[Opening Stored data section]
-- ==== Sys2Proof/Laws/Frame/Lathe.lean ====
section
/-!
SUPPORT. Frames of the operations of Machine/Lathe.lean: the fields each can change, as a mask.
-/
set_option linter.unusedTactic false
set_option linter.unreachableTactic false
namespace Sys2Proof.Machine
open Sys2Proof

theorem State.lthLog_ag (s : State) (code sparam p0 p1 : Nat) : Agree 25089 s (State.lthLog s code sparam p0 p1) := by
  unfold State.lthLog
  repeat' (with_reducible first | assumption | apply Agree.refl | intro _ | apply Agree.ite | apply Agree.then (k := State.irq_ag _ _) | apply Agree.then (k := State.log_ag _ _ _ _ _) | decide | split)

theorem State.lthCmdErr_ag (s : State) : Agree 1 s (State.lthCmdErr s) := by
  unfold State.lthCmdErr
  repeat' (with_reducible first | assumption | apply Agree.refl | intro _ | apply Agree.then (k := State.putBit_ag _ _ _ _) | decide)

theorem State.lthDrive_ag (s : State) (ws : List Word) : Agree 326551888393 s (State.lthDrive s ws) := by
  unfold State.lthDrive
  repeat' (with_reducible first | assumption | apply Agree.refl | intro _ | (extract_lets +onlyGivenNames x; first | (refine (fun (_ : Agree 326551888393 s x) => ?_ : Agree 326551888393 s x → _) ?_; clear_value x) | (refine (fun (_ : Agree 326551888393 s x.1) => ?_ : Agree 326551888393 s x.1 → _) ?_; clear_value x) | clear_value x) | subst x | apply Agree.foldl | apply Agree.then (k := State.wr_ag _ _ _) | apply Agree.then (k := State.fioDrive_ag _) | apply Agree.then (k := State.tlStep_ag _) | decide)

theorem State.revertClose_ag (s : State) (cause : Nat) : Agree 1099511783949 s (State.revertClose s cause) := by
  unfold State.revertClose
  repeat' (with_reducible first | assumption | apply Agree.refl | intro _ | (extract_lets +onlyGivenNames x; first | (refine (fun (_ : Agree 1099511783949 s x) => ?_ : Agree 1099511783949 s x → _) ?_; clear_value x) | (refine (fun (_ : Agree 1099511783949 s x.1) => ?_ : Agree 1099511783949 s x.1 → _) ?_; clear_value x) | clear_value x) | subst x | apply Agree.ite | apply Agree.optOr | apply Agree.optMap | apply Agree.then (k := State.put_ag _ _ _ _ _) | apply Agree.then (k := State.putBit_ag _ _ _ _) | apply Agree.then (k := State.endClaims_ag _ _ _) | apply Agree.then (k := State.fioDrive_ag _) | apply Agree.then (k := State.lthMod_ag _ _) | apply Agree.then (k := State.lthLog_ag _ _ _ _ _) | decide | split)

theorem State.revertExpire_ag (s : State) : Agree 1099511783949 s (State.revertExpire s) := by
  unfold State.revertExpire
  repeat' (with_reducible first | assumption | apply Agree.refl | intro _ | apply Agree.ite | apply Agree.then (k := State.revertClose_ag _ _) | decide | split)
[Closing Stored data section]
| About this task |
Copy, exactly as written, the lines above, beginning with the one that contains "unfold State.revertExpire" and ending with the last.

| Result of the task |
  unfold State.revertExpire
  repeat' (with_reducible first | assumption | apply Agree.refl | intro _ | apply Agree.ite | apply Agree.then (k := State.revertClose_ag _ _) | decide | split)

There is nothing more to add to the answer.